A machine-rendered reading of the paper's core claim, the machinery that carries it, and where it could break.

The paper seeks to make large volumes of raw astroparticle data usable by the scientific community through automatic extraction of metadata scattered across file names, folder structures, and package headers. It introduces a modular extractor design that can incorporate facility-specific components to handle multiple data formats without repeated manual work. If the approach holds, events and runs become searchable and aggregatable by time or equipment through one interface. A reader would care because uncharacterized binary data stays inaccessible for analysis or sharing.

Core claim

The authors developed a concept of the metadata extractor that can be extended by facility-specific extraction modules and is designed to automatically collect descriptive metadata from raw data files of all TAIGA formats, transforming information hidden in folder and file names plus package headers into a unified catalog form for digital objects such as events and runs.

What carries the argument

The extensible metadata extractor using facility-specific modules to parse scattered metadata from binary files and load it into a catalog.

If this is right

Raw data files become queryable by time and equipment through a single interface.
Events and runs can be aggregated without per-format manual metadata handling.
The system supports both current and future TAIGA data formats through added modules.
Descriptive metadata is loaded automatically into the catalog from binary sources.

Where Pith is reading between the lines

These are editorial extensions of the paper, not claims the author makes directly.

Similar modular parsing could apply to other experiments where metadata lives in file names and headers.
Success would reduce the effort needed to integrate new instruments into existing data catalogs.
The design implies that catalog completeness depends on how completely each module captures its format's fields.

Load-bearing premise

Metadata scattered in folder and file names plus package headers can be reliably parsed and transformed into a unified catalog form across all existing and future data formats without significant manual intervention or data loss.

What would settle it

A new TAIGA data format where the extractor requires substantial custom coding or produces incomplete or incorrect catalog entries for key fields like time or equipment.

Figures

Figures reproduced from arXiv: 1907.06183 by Alexandr Kryukov, Alexey Shigarov, Andrey Mikhailov, Elena Korosteleva, Igor Bychkov, Julia Dubenskaya, Minh-Duc Nguyen.

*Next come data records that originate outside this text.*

-- ==== Sys2Proof/Laws/KeepsBoot.lean ====
section
/-!
SUPPORT. What the operations of Machine/Boot.lean may touch, and that they keep the canonical form: one lemma per operation.
-/
namespace Sys2Proof.Machine

variable {P : List Part} {s t : State}

theorem armTouched_keeps {a1 a2} (hP : Within [.regs] P) (h0 : Keeps P s t) :
    Keeps P s (armTouched a1 a2 t) := by
  unfold armTouched
  exact (forEach_keeps (fun _ _ h1 => (Keeps.ite (Keeps.ite (bwBit_keeps (hP.of (by decide)) h1) (bwBit_keeps (hP.of (by decide)) h1)) h1)) h0)

theorem armProf_keeps (hP : Within [.regs] P) (h0 : Keeps P s t) :
    Keeps P s (armProf t) := by
  unfold armProf
  exact (forEach_keeps (fun _ _ h1 => (bwBit_keeps (hP.of (by decide)) h1)) (armTouched_keeps (hP.of (by decide)) h0))

theorem armTabs_keeps (hP : Within [.regs] P) (h0 : Keeps P s t) :
    Keeps P s (armTabs t) := by
  unfold armTabs
  exact (forEach_keeps (fun _ _ h1 => (by
    extract_lets -merge -useContext x2
    exact (Keeps.ite (bwBit_keeps (hP.of (by decide)) h1) h1))) h0)

theorem bootPoints_keeps (hP : Within [.pts] P) (h0 : Keeps P s t) :
    Keeps P s (bootPoints t) := by
  unfold bootPoints
  extract_lets -merge -useContext x1 x2
  exact (forEach_keeps (fun _ _ h3 => (setPt_keeps (hP.of (by decide)) h3)) h0)

theorem stage_keeps {a1} (hP : Within [.regs] P) (h0 : Keeps P s t) :
    Keeps P s (stage a1 t) := by
  unfold stage
  exact (bw_keeps (hP.of (by decide)) h0)

theorem sealAct_keeps {a1} (hP : Within [.regs, .pts, .queues, .q0pend, .helm, .fresh, .mot, .ax, .gear, .igrp, .homing, .loop, .clu, .drv, .adm, .pwr, .safe, .boot] P) (h0 : Keeps P s t) :
    Keeps P s (sealAct a1 t) := by
  unfold sealAct
  extract_lets -merge -useContext x1 x2
  have h1 : Keeps P s x1 := (forEach_keeps (fun _ _ h3 => (Keeps.ite (ss1Start_keeps (hP.of (by decide)) h3) h3)) h0)
  clear_value x1
  have h2 : Keeps P s x2 := (stoDecide_keeps (hP.of (by decide)) h1)
  clear_value x2
  exact (Keeps.ite (Keeps.ite (modHelm_keeps (hP.of (by decide)) h2) (haltEntry_keeps (hP.of (by decide)) h2)) (haltEntry_keeps (hP.of (by decide)) h0))

theorem sealChange_keeps {a1} (hP : Within [.regs, .pts, .queues, .q0pend, .helm, .fresh, .mot, .ax, .gear, .igrp, .homing, .loop, .clu, .drv, .adm, .pwr, .safe, .boot] P) (h0 : Keeps P s t) :
    Keeps P s (sealChange a1 t) := by
  unfold sealChange
  exact (sealAct_keeps (hP.of (by decide)) (dropCopy_keeps (hP.of (by decide)) (raiseDev_keeps (hP.of (by decide)) h0)))
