@[simp] theorem modEnv_now : (modEnv n f s).now = s.now := rfl
@[simp] theorem modEnv_regs : (modEnv n f s).regs = s.regs := rfl
@[simp] theorem modEnv_pts : (modEnv n f s).pts = s.pts := rfl
@[simp] theorem modEnv_attrs : (modEnv n f s).attrs = s.attrs := rfl
@[simp] theorem modEnv_held : (modEnv n f s).held = s.held := rfl
@[simp] theorem modEnv_snaps : (modEnv n f s).snaps = s.snaps := rfl
@[simp] theorem modEnv_mem : (modEnv n f s).mem = s.mem := rfl
@[simp] theorem modEnv_bad : (modEnv n f s).bad = s.bad := rfl
@[simp] theorem modEnv_busData : (modEnv n f s).busData = s.busData := rfl
@[simp] theorem modEnv_queues : (modEnv n f s).queues = s.queues := rfl
@[simp] theorem modEnv_sides : (modEnv n f s).sides = s.sides := rfl
@[simp] theorem modEnv_stalls : (modEnv n f s).stalls = s.stalls := rfl
@[simp] theorem modEnv_q0pend : (modEnv n f s).q0pend = s.q0pend := rfl
@[simp] theorem modEnv_helm : (modEnv n f s).helm = s.helm := rfl
@[simp] theorem modEnv_fresh : (modEnv n f s).fresh = s.fresh := rfl
@[simp] theorem modEnv_mot : (modEnv n f s).mot = s.mot := rfl
@[simp] theorem modEnv_ax : (modEnv n f s).ax = s.ax := rfl
@[simp] theorem modEnv_gear : (modEnv n f s).gear = s.gear := rfl
@[simp] theorem modEnv_sup : (modEnv n f s).sup = s.sup := rfl
@[simp] theorem modEnv_igrp : (modEnv n f s).igrp = s.igrp := rfl
@[simp] theorem modEnv_homing : (modEnv n f s).homing = s.homing := rfl
@[simp] theorem modEnv_stp : (modEnv n f s).stp = s.stp := rfl
@[simp] theorem modEnv_pwmA : (modEnv n f s).pwmA = s.pwmA := rfl
@[simp] theorem modEnv_pwmG : (modEnv n f s).pwmG = s.pwmG := rfl
@[simp] theorem modEnv_pinsLow : (modEnv n f s).pinsLow = s.pinsLow := rfl
@[simp] theorem modEnv_loop : (modEnv n f s).loop = s.loop := rfl
@[simp] theorem modEnv_clu : (modEnv n f s).clu = s.clu := rfl
@[simp] theorem modEnv_enc : (modEnv n f s).enc = s.enc := rfl
@[simp] theorem modEnv_cmpPins : (modEnv n f s).cmpPins = s.cmpPins := rfl
@[simp] theorem modEnv_latPins : (modEnv n f s).latPins = s.latPins := rfl
@[simp] theorem modEnv_sdm : (modEnv n f s).sdm = s.sdm := rfl
@[simp] theorem modEnv_hk : (modEnv n f s).hk = s.hk := rfl
@[simp] theorem modEnv_drv : (modEnv n f s).drv = s.drv := rfl
@[simp] theorem modEnv_adm : (modEnv n f s).adm = s.adm := rfl
@[simp] theorem modEnv_pwr : (modEnv n f s).pwr = s.pwr := rfl
@[simp] theorem modEnv_fio : (modEnv n f s).fio = s.fio := rfl
@[simp] theorem modEnv_safe : (modEnv n f s).safe = s.safe := rfl
@[simp] theorem modEnv_ring : (modEnv n f s).ring = s.ring := rfl
@[simp] theorem modEnv_can : (modEnv n f s).can = s.can := rfl
@[simp] theorem modEnv_boot : (modEnv n f s).boot = s.boot := rfl
@[simp] theorem modEnv_pins : (modEnv n f s).pins = s.pins := rfl
@[simp] theorem modEnv_pending : (modEnv n f s).pending = s.pending := rfl
/-- The element after modEnv. -/
@[simp] theorem modEnv_env (m : Fin 16) : (modEnv n f s).env[m] = if n = m then f s.env[n] else s.env[m] := by
  simp only [modEnv, Fin.getElem_fin, Vector.getElem_set, Fin.ext_iff]

end

section
variable (n : Fin 4) (f : IGroup → IGroup)

@[simp] theorem modIg_now : (modIg n f s).now = s.now := rfl
@[simp] theorem modIg_regs : (modIg n f s).regs = s.regs := rfl
@[simp] theorem modIg_pts : (modIg n f s).pts = s.pts := rfl
@[simp] theorem modIg_attrs : (modIg n f s).attrs = s.attrs := rfl
@[simp] theorem modIg_held : (modIg n f s).held = s.held := rfl
@[simp] theorem modIg_snaps : (modIg n f s).snaps = s.snaps := rfl
@[simp] theorem modIg_mem : (modIg n f s).mem = s.mem := rfl
@[simp] theorem modIg_bad : (modIg n f s).bad = s.bad := rfl
@[simp] theorem modIg_busData : (modIg n f s).busData = s.busData := rfl
@[simp] theorem modIg_queues : (modIg n f s).queues = s.queues := rfl
@[simp] theorem modIg_sides : (modIg n f s).sides = s.sides := rfl
@[simp] theorem modIg_stalls : (modIg n f s).stalls = s.stalls := rfl
@[simp] theorem modIg_q0pend : (modIg n f s).q0pend = s.q0pend := rfl
@[simp] theorem modIg_helm : (modIg n f s).helm = s.helm := rfl
@[simp] theorem modIg_fresh : (modIg n f s).fresh = s.fresh := rfl
@[simp] theorem modIg_mot : (modIg n f s).mot = s.mot := rfl
@[simp] theorem modIg_ax : (modIg n f s).ax = s.ax := rfl
@[simp] theorem modIg_gear : (modIg n f s).gear = s.gear := rfl
@[simp] theorem modIg_sup : (modIg n f s).sup = s.sup := rfl
@[simp] theorem modIg_env : (modIg n f s).env = s.env := rfl
@[simp] theorem modIg_homing : (modIg n f s).homing = s.homing := rfl
@[simp] theorem modIg_stp : (modIg n f s).stp = s.stp := rfl
@[simp] theorem modIg_pwmA : (modIg n f s).pwmA = s.pwmA := rfl
@[simp] theorem modIg_pwmG : (modIg n f s).pwmG = s.pwmG := rfl
@[simp] theorem modIg_pinsLow : (modIg n f s).pinsLow = s.pinsLow := rfl
@[simp] theorem modIg_loop : (modIg n f s).loop = s.loop := rfl
@[simp] theorem modIg_clu : (modIg n f s).clu = s.clu := rfl
@[simp] theorem modIg_enc : (modIg n f s).enc = s.enc := rfl
@[simp] theorem modIg_cmpPins : (modIg n f s).cmpPins = s.cmpPins := rfl
@[simp] theorem modIg_latPins : (modIg n f s).latPins = s.latPins := rfl
@[simp] theorem modIg_sdm : (modIg n f s).sdm = s.sdm := rfl
@[simp] theorem modIg_hk : (modIg n f s).hk = s.hk := rfl
@[simp] theorem modIg_drv : (modIg n f s).drv = s.drv := rfl
@[simp] theorem modIg_adm : (modIg n f s).adm = s.adm := rfl
@[simp] theorem modIg_pwr : (modIg n f s).pwr = s.pwr := rfl
@[simp] theorem modIg_fio : (modIg n f s).fio = s.fio := rfl
@[simp] theorem modIg_safe : (modIg n f s).safe = s.safe := rfl
@[simp] theorem modIg_ring : (modIg n f s).ring = s.ring := rfl
@[simp] theorem modIg_can : (modIg n f s).can = s.can := rfl
@[simp] theorem modIg_boot : (modIg n f s).boot = s.boot := rfl
@[simp] theorem modIg_pins : (modIg n f s).pins = s.pins := rfl
@[simp] theorem modIg_pending : (modIg n f s).pending = s.pending := rfl
/-- The element after modIg. -/
@[simp] theorem modIg_igrp (m : Fin 4) : (modIg n f s).igrp[m] = if n = m then f s.igrp[n] else s.igrp[m] := by
  simp only [modIg, Fin.getElem_fin, Vector.getElem_set, Fin.ext_iff]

**Figure 1.** Figure 1: Aspects of time and equipment in metadata hidden in TAIGA raw data. GET data WHERE time == range = time between start and end (less than a night) run = a specified run | a calibration run night = a specified date moonless month = a period of time (not calendar month) summer = a summer period of time GET data WHERE equipment == facility = a specified facility cluster = a specified cluster (station) of a fac… view at source ↗

**Figure 2.** Figure 2: General metadata hidden in TAIGA raw data. and files to collect attributes being available in the folder/file names. It identifies the format of each input file, parses and validates binary data by using an appropriate format-specific library to extract metadata from package headers. The module also collects attributes from the input supplementary files (e.g. facility configuration file). All extracted m… view at source ↗

**Figure 3.** Figure 3: Workflow for the metadata extractor. Graphene-Python14 library. It also uses the object-relational mapping based on SQLAlchemy15 on the catalog side. Since all digital objects (events and runs) we consider are characterized by time, the design of the architecture suggests to use TimeScale16, a time series database management system, for organizing metadata stored in the catalog. 5 Conclusion and further wo… view at source ↗

read the original abstract

Today, the operating TAIGA (Tunka Advanced Instrument for cosmic rays and Gamma Astronomy) experiment continuously produces and accumulates a large volume of raw astroparticle data. To be available for the scientific community these data should be well-described and formally characterized. The use of metadata makes it possible to search for and to aggregate digital objects (e.g. events and runs) by time and equipment through a unified interface to access them. The important part of the metadata is hidden and scattered in folder/files names and package headers. Such metadata should be extracted from binary files, transformed to a unified form of digital objects, and loaded into the catalog. To address this challenge we developed a concept of the metadata extractor that can be extended by facility-specific extraction modules. It is designed to automatically collect descriptive metadata from raw data files of all TAIGA formats.

Editorial analysis

A structured set of objections, weighed in public.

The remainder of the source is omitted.